New #3000children website launched during Lib Dem members’ webinar on refugees

Last night, Sal Brinton hosted an online meeting for party members on the subject of refugees. Also taking part were Baroness Shas Sheehan and Bradley Hillier-Smith, who have been on several visits to the refugee camps and Liberal Democrats for Seekers of Sanctuary’s Suzanne Fletcher who, among many other things, has campaigned successfully to end the appalling “red doors” for asylum seekers  policy. Suzanne was recently awarded a Lifetime Achievement award from ALDE.

I consider myself reasonably well informed on the Refugee Crisis, but I found that I learned things during the webinar. The panel outlined a series of things that we can do to help the refugees, from making the case by writing to the local papers to donating money and equipment to the camps.
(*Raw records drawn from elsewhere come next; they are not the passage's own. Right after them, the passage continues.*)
-- ==== Sys2Proof/Machine/Step.lean ====
section
/-! DEFINITION. One step of the block: the command at the front of the queue is carried out; an empty queue idles. -/

namespace Sys2Proof.Machine

/-- One step. DESIGN CHOICE: on an empty queue the block idles; the device's own timers and engines act only through
their rows of the opcode table. -/
def step (s : State) : Host.Outcome State Fault Refusal :=
  match s.pending with
  | [] => .next s
  | c :: rest => exec c { s with pending := rest }

/-- The state with the command that a table word spells put at the front of its queue; no word spells one. -/
def State.withFetchWord (s : State) (nbits w : Nat) : State :=
  match Sys2Proof.decodeTableWord nbits w with
  | some c => { s with pending := c :: s.pending }
  | none => s

end Sys2Proof.Machine
end

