/-- LOCK_SEQUENCE_START of a multiplier that may run with its reference takes N and SETTLE; CMC takes the substitute without XO32.
LOCK_DECLARED after the search and SETTLE, within the 64 periods of step 4 and with the reference there, locks it with BAND, COUNT
and an error within 1, clears ATTEMPT and RELOCK; with both clocks there a waking device is in Run. LOCK_ATTEMPT_FAIL counts FAIL;
the second failure is the failed state, with a fault record. LOSS_OF_LOCK sets LOL with an error beyond 2, a record, and mutes it;
with CMR a transmission on the air ends with RADIO_CLOCK_LOST, charged, PA_EN and the switches following; CMC on the substitute
loses its reference with CMR. LOSS_OF_REFERENCE sets REFLOSS; REF_OK falls and a locked synthesiser loses lock. TCXO_PRESENT sets
REF_OK; FBO_MEASURE, at a multiple of 64 ticks (the model's choice, log entry 192), gives MEAS. Completion is said for
lockSequenceStart, lockDeclared, lockAttemptFail, lossOfLock, lossOfReference, tcxoPresent and fboMeasure. -/
def Obligations.ClockMultipliersLockAndLose : Prop :=
  ∀ (x : Mult) (s : State),
    let m := s.mult x
    let i := multIx x
    let u := s.touch
    let y : Mult := match x with | .cmc => .cmr | .cmr => .cmc
    let other (t : State) : Prop := t.mult y = s.mult y
    let logs (t : State) (kind : Nat) : Prop := s.faultAny = false → s.fld SYS_FAULT.EV = 0 →
      t.on SYS_FAULT.FAULT = true ∧ t.fld SYS_FAULT.LAST_KIND = kind ∧
      t.num (faultAddr (s.fld SYS_FAULT_LOG.HEAD) + 8) 1 = kind
    let kept : Prop := x = .cmc ∨ (s.cmc.st ≠ 5 ∧ s.cmc.st ≠ 2) ∨
      (s.on CLK_STAT.CMC_SUBST = false ∧ s.on CLK_STAT.XO32_OK = true)
    let substLost (t : State) : Prop := s.on CLK_STAT.CMC_SUBST = true → s.cmc.st = 5 ∨ s.cmc.st = 2 →
      t.cmc.st = 1 ∧ t.on CLK_STAT.CMC_SUBST = false ∧ t.on (CLK_CMn_STAT.REFLOSS 0) = true ∧
      t.fld CLK_LOSS_CNT.CMC_REF_CNT = satInc 255 (s.fld CLK_LOSS_CNT.CMC_REF_CNT)
    let idle : Prop := s.lanes = [] ∧ s.rslots = [] ∧ s.reqs = []
    (s.powered = true → m.st ≤ 1 → s.multOn x = true → s.refHere x = true → ∃ t, exec (.lockSequenceStart x) s = .next t ∧
      t.mult x = { m with st := 2, n := multN x (s.fld (CLK_CMn_CFG.REFMODE i)), start := u.stamp,
                          settle := s.fld (CLK_CMn_CFG.SETTLE i), res := (t.mult x).res } ∧
      (t.mult x).res.1 < 64 ∧
      8 * (((t.mult x).res.2 : Int) - 4 * multN x (s.fld (CLK_CMn_CFG.REFMODE i))).natAbs ≤
        multN x (s.fld (CLK_CMn_CFG.REFMODE i)) ∧ other t ∧
      (x = .cmc → t.on CLK_STAT.CMC_SUBST = !s.on CLK_STAT.XO32_OK) ∧
      { t with regs := s.regs, cmc := s.cmc, cmr := s.cmr, free := u.free } = u) ∧
    (∀ band count : Nat, m.st = 2 → s.reach (m.start + pfdFine x m.n (40 + m.settle)) = true →
      s.refGone x = false → s.stamp ≤ m.start + pfdFine x m.n (88 + m.settle) → band < 64 →
      8 * ((count : Int) - 4 * m.n).natAbs ≤ m.n → count < 2 ^ 16 → m.stop = none →
      ∃ t, exec (.lockDeclared x band count) s = .next t ∧ m.start + pfdFine x m.n (40 + m.settle) ≤ t.stamp + 5999 ∧
        t.mult x = { m with st := 5, stop := none } ∧ t.fld (CLK_BAND_CMn.BAND i) = band ∧
        t.fld (CLK_BAND_CMn.COUNT i) = count ∧ t.fld (CLK_CMn_STAT.ATTEMPT i) = 0 ∧ t.on (relockFld x) = false ∧
        (signed 8 (t.fld (CLK_CMn_STAT.ERR i))).natAbs ≤ 1 ∧ (s.upSync = false → other t) ∧
        (s.pwr.st = .waking → s.pwr.core = true → (s.mult y).st = 5 → t.pwr.st = .run) ∧
        (s.pwr.st ≠ .waking → t.pwr = s.pwr)) ∧
    (m.st = 2 → s.reach (m.start + pfdFine x m.n 24) = true → s.pwr.st ≠ .waking → ∃ t,
      exec (.lockAttemptFail x) s = .next t ∧ other t ∧ t.on (CLK_CMn_STAT.FAIL i) = true ∧
      t.fld (CLK_BAND_CMn.FAIL_CNT i) = satInc 255 (s.fld (CLK_BAND_CMn.FAIL_CNT i)) ∧
      (s.fld (CLK_CMn_STAT.ATTEMPT i) = 0 → t.mult x = { m with st := 1 } ∧ t.fld (CLK_CMn_STAT.ATTEMPT i) = 1) ∧
      (s.fld (CLK_CMn_STAT.ATTEMPT i) = 1 → t.mult x = { m with st := 6 } ∧ t.fld (CLK_CMn_STAT.ATTEMPT i) = 2 ∧
        logs t (match x with | .cmc => 4 | .cmr => 7))) ∧
    (m.st = 5 → idle → s.ops = [] → ∃ t, exec (.lossOfLock x) s = .next t ∧ (kept → other t) ∧ (x = .cmr → substLost t) ∧
      t.mult x = { m with st := 1, stop := some u.stamp } ∧ t.on (CLK_CMn_STAT.LOL i) = true ∧
      t.fld (lossFld x).1 = satInc 255 (s.fld (lossFld x).1) ∧
      2 < (signed 8 (t.fld (CLK_CMn_STAT.ERR i))).natAbs ∧ (x = .cmc → t.on CLK_STAT.CMC_SUBST = false) ∧
      (kept → logs t (match x with | .cmc => 2 | .cmr => 5))) ∧
    (∀ id o k, x = .cmr → m.st = 5 → idle → s.ops = [(id, some o)] → o.kind = .txf → o.phase = .onAir → o.lnch = none →
      o.ctx = some k → o.d ≠ 0 → (s.cx k.val).susp = .radio id → ∃ t, exec (.lossOfLock x) s = .next t ∧
        (t.mult x).st = 1 ∧ (t.cx k.val).st = .ready ∧ ((t.cx k.val).rd o.d).toNat % 256 = 0x16 ∧
        (∃ y, t.op id = some y ∧ y.phase = .fall ∧ y.endAt = u.stamp ∧
          y.fallAt = u.stamp + usFine (min s.rampUs 16 + s.fld RFA_EXT_CTL.PA_LAG) ∧
          y.backAt = y.fallAt + usFine (s.fld RFA_EXT_CTL.SW_LAG)) ∧
        t.pins.paEn = s.pins.paEn ∧ t.fld TXP_STAT.LAST = 0x16 ∧
        ∀ n, t.acct n = if n ∈ (s.asOf o).acctsOf o.freq o.width then
          addBucket ((s.asOf o).expiryTick n u.stamp) (max 1 (airUnits (min o.air (u.stamp - o.t)))) (s.acct n) else s.acct n) ∧
    (x = .cmc → m.st = 5 ∨ m.st = 2 → s.refGone .cmc = true → ∃ t, exec (.lossOfReference x) s = .next t ∧ other t ∧
      (t.mult x).st = 1 ∧ t.on (CLK_CMn_STAT.REFLOSS i) = true ∧ t.on CLK_STAT.CMC_SUBST = false ∧
      t.fld (lossFld x).2 = satInc 255 (s.fld (lossFld x).2) ∧ (m.st = 5 → logs t 3) ∧
      (m.st = 2 → t.mem = s.mem)) ∧
    (x = .cmr → s.on CLK_STAT.REF_OK = true → idle → s.ops = [] → ∃ t, exec (.lossOfReference x) s = .next t ∧
      (kept → other t) ∧ (m.st = 5 ∨ m.st = 2 → substLost t) ∧
      t.on CLK_STAT.REF_OK = false ∧ (∀ z, (s.syn z).phase = .locked → (t.syn z).phase = .settling ∧
        t.on (synUnlkFld z).1 = true ∧ t.on (synLockFld z) = false) ∧
      (∀ z, (s.syn z).phase ≠ .locked → t.syn z = s.syn z) ∧
      (m.st = 5 ∨ m.st = 2 → (t.mult x).st = 1 ∧ t.on (CLK_CMn_STAT.REFLOSS i) = true ∧
        t.fld (lossFld x).2 = satInc 255 (s.fld (lossFld x).2)) ∧
      (m.st ≠ 5 → m.st ≠ 2 → t.mult x = m)) ∧
    (s.powered = true → s.pins.tcxoEn = true → s.on CLK_STAT.REF_OK = false →
      s.reach (s.pwr.tcxoAt + usFine (s.fld CLK_TCXO_CFG.STARTUP) * 96 / 100) = true →
      ∃ t, exec .tcxoPresent s = .next t ∧ t.on CLK_STAT.REF_OK = true ∧
        s.pwr.tcxoAt + usFine (s.fld CLK_TCXO_CFG.STARTUP) * 96 / 100 ≤ t.time.now ∧
        (∀ z, t.syn z = if (s.syn z).phase = .settling then { s.syn z with since := t.stamp } else s.syn z) ∧
        s.onlyReg { t with time := s.time, free := s.free, sya := s.sya, syb := s.syb, syt := s.syt } CLK_STAT.REF_OK.off) ∧
    (∀ count, s.powered = true → s.on CLK_STAT.XO32_OK = true → s.tick % 64 = 0 → count < 2 ^ 16 →
      ∃ t, exec (.fboMeasure count) s = .next t ∧ t.fld CLK_FBO_TRIM.MEAS = count ∧
        t.fld CLK_FBO_TRIM.TRIM = s.fld CLK_FBO_TRIM.TRIM ∧ u.onlyReg t CLK_FBO_TRIM.MEAS.off)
Brad described the conditions in the camps in France – appalling and unsanitary. None of the big charities are allowed to work there so the relief effort is carried out only by teams of volunteers.

Sal also told us that Syrian refugees still in the massive camps in the region are locked in. They can’t go anywhere else. This is the case in all the countries except the Lebanon. Our sister party there has ensured that they can get out, mindful of the experience of the Lebanese refugees during their civil war 30 years ago.
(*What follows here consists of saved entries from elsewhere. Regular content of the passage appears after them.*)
-- ==== Sys2Proof/Laws/State.lean ====
section
/-! SUPPORT. One lemma per field per update: the fields that a primitive update of the state leaves as they are, so that no
proof unfolds a record update. -/

namespace Sys2Proof.Machine

/-! State.setReg. -/

@[simp] theorem State.setReg_mem (s : State) (off : Nat) (w : Word) : (s.setReg off w).mem = s.mem := (rfl)
@[simp] theorem State.setReg_marks (s : State) (off : Nat) (w : Word) : (s.setReg off w).marks = s.marks := (rfl)
@[simp] theorem State.setReg_scrub (s : State) (off : Nat) (w : Word) : (s.setReg off w).scrub = s.scrub := (rfl)
@[simp] theorem State.setReg_time (s : State) (off : Nat) (w : Word) : (s.setReg off w).time = s.time := (rfl)
@[simp] theorem State.setReg_caps (s : State) (off : Nat) (w : Word) : (s.setReg off w).caps = s.caps := (rfl)
@[simp] theorem State.setReg_lnch (s : State) (off : Nat) (w : Word) : (s.setReg off w).lnch = s.lnch := (rfl)
@[simp] theorem State.setReg_ctx (s : State) (off : Nat) (w : Word) : (s.setReg off w).ctx = s.ctx := (rfl)
@[simp] theorem State.setReg_sems (s : State) (off : Nat) (w : Word) : (s.setReg off w).sems = s.sems := (rfl)
@[simp] theorem State.setReg_slots (s : State) (off : Nat) (w : Word) : (s.setReg off w).slots = s.slots := (rfl)
@[simp] theorem State.setReg_ports (s : State) (off : Nat) (w : Word) : (s.setReg off w).ports = s.ports := (rfl)
@[simp] theorem State.setReg_sya (s : State) (off : Nat) (w : Word) : (s.setReg off w).sya = s.sya := (rfl)
@[simp] theorem State.setReg_syb (s : State) (off : Nat) (w : Word) : (s.setReg off w).syb = s.syb := (rfl)
@[simp] theorem State.setReg_syt (s : State) (off : Nat) (w : Word) : (s.setReg off w).syt = s.syt := (rfl)
@[simp] theorem State.setReg_tempConv (s : State) (off : Nat) (w : Word) : (s.setReg off w).tempConv = s.tempConv := (rfl)
@[simp] theorem State.setReg_pos (s : State) (off : Nat) (w : Word) : (s.setReg off w).pos = s.pos := (rfl)
@[simp] theorem State.setReg_palA (s : State) (off : Nat) (w : Word) : (s.setReg off w).palA = s.palA := (rfl)
@[simp] theorem State.setReg_palB (s : State) (off : Nat) (w : Word) : (s.setReg off w).palB = s.palB := (rfl)
@[simp] theorem State.setReg_ents (s : State) (off : Nat) (w : Word) : (s.setReg off w).ents = s.ents := (rfl)
@[simp] theorem State.setReg_lanes (s : State) (off : Nat) (w : Word) : (s.setReg off w).lanes = s.lanes := (rfl)
@[simp] theorem State.setReg_held (s : State) (off : Nat) (w : Word) : (s.setReg off w).held = s.held := (rfl)
@[simp] theorem State.setReg_reqs (s : State) (off : Nat) (w : Word) : (s.setReg off w).reqs = s.reqs := (rfl)
@[simp] theorem State.setReg_rslots (s : State) (off : Nat) (w : Word) : (s.setReg off w).rslots = s.rslots := (rfl)
@[simp] theorem State.setReg_seqno (s : State) (off : Nat) (w : Word) : (s.setReg off w).seqno = s.seqno := (rfl)
@[simp] theorem State.setReg_wins (s : State) (off : Nat) (w : Word) : (s.setReg off w).wins = s.wins := (rfl)
@[simp] theorem State.setReg_ops (s : State) (off : Nat) (w : Word) : (s.setReg off w).ops = s.ops := (rfl)
@[simp] theorem State.setReg_opNext (s : State) (off : Nat) (w : Word) : (s.setReg off w).opNext = s.opNext := (rfl)
@[simp] theorem State.setReg_sent (s : State) (off : Nat) (w : Word) : (s.setReg off w).sent = s.sent := (rfl)
@[simp] theorem State.setReg_accts (s : State) (off : Nat) (w : Word) : (s.setReg off w).accts = s.accts := (rfl)
@[simp] theorem State.setReg_keys (s : State) (off : Nat) (w : Word) : (s.setReg off w).keys = s.keys := (rfl)
@[simp] theorem State.setReg_keyData (s : State) (off : Nat) (w : Word) : (s.setReg off w).keyData = s.keyData := (rfl)
@[simp] theorem State.setReg_aes (s : State) (off : Nat) (w : Word) : (s.setReg off w).aes = s.aes := (rfl)
@[simp] theorem State.setReg_engs (s : State) (off : Nat) (w : Word) : (s.setReg off w).engs = s.engs := (rfl)
@[simp] theorem State.setReg_engNext (s : State) (off : Nat) (w : Word) : (s.setReg off w).engNext = s.engNext := (rfl)
@[simp] theorem State.setReg_mac (s : State) (off : Nat) (w : Word) : (s.setReg off w).mac = s.mac := (rfl)
@[simp] theorem State.setReg_wkr (s : State) (off : Nat) (w : Word) : (s.setReg off w).wkr = s.wkr := (rfl)
@[simp] theorem State.setReg_msgQ (s : State) (off : Nat) (w : Word) : (s.setReg off w).msgQ = s.msgQ := (rfl)
@[simp] theorem State.setReg_msgEn (s : State) (off : Nat) (w : Word) : (s.setReg off w).msgEn = s.msgEn := (rfl)
@[simp] theorem State.setReg_dma (s : State) (off : Nat) (w : Word) : (s.setReg off w).dma = s.dma := (rfl)
@[simp] theorem State.setReg_chk (s : State) (off : Nat) (w : Word) : (s.setReg off w).chk = s.chk := (rfl)
@[simp] theorem State.setReg_cmc (s : State) (off : Nat) (w : Word) : (s.setReg off w).cmc = s.cmc := (rfl)
@[simp] theorem State.setReg_cmr (s : State) (off : Nat) (w : Word) : (s.setReg off w).cmr = s.cmr := (rfl)
@[simp] theorem State.setReg_cmrOpen (s : State) (off : Nat) (w : Word) : (s.setReg off w).cmrOpen = s.cmrOpen := (rfl)
@[simp] theorem State.setReg_pwr (s : State) (off : Nat) (w : Word) : (s.setReg off w).pwr = s.pwr := (rfl)
@[simp] theorem State.setReg_well (s : State) (off : Nat) (w : Word) : (s.setReg off w).well = s.well := (rfl)
@[simp] theorem State.setReg_brush (s : State) (off : Nat) (w : Word) : (s.setReg off w).brush = s.brush := (rfl)
@[simp] theorem State.setReg_pins (s : State) (off : Nat) (w : Word) : (s.setReg off w).pins = s.pins := (rfl)
@[simp] theorem State.setReg_line (s : State) (off : Nat) (w : Word) : (s.setReg off w).line = s.line := (rfl)
@[simp] theorem State.setReg_casc2 (s : State) (off : Nat) (w : Word) : (s.setReg off w).casc2 = s.casc2 := (rfl)
@[simp] theorem State.setReg_casc3 (s : State) (off : Nat) (w : Word) : (s.setReg off w).casc3 = s.casc3 := (rfl)
@[simp] theorem State.setReg_order (s : State) (off : Nat) (w : Word) : (s.setReg off w).order = s.order := (rfl)
@[simp] theorem State.setReg_free (s : State) (off : Nat) (w : Word) : (s.setReg off w).free = s.free := (rfl)
@[simp] theorem State.setReg_pending (s : State) (off : Nat) (w : Word) : (s.setReg off w).pending = s.pending := (rfl)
Shas has another trip to the camps planned for next week and will be putting out another appeal for supplies. She is also trying to organise a co-ordinated Liberal Democrat volunteer event for the end of July.

During the webinar, the part launched a new campaign site devoted to the issue of child refugees. There’s a timeline of all the issues and a link to Alf Dubs’ petition.

If you missed the webinar, you will get a chance to hear the recording. A link will be emailed either later today or tomorrow if you are a party member. 

The next webinar, on the EU Referendum, will take place on 8th June.

If you are not a party member and you like how Tim Farron has been leading the campaign for us to do our humanitarian duty as a country, you can join the party here.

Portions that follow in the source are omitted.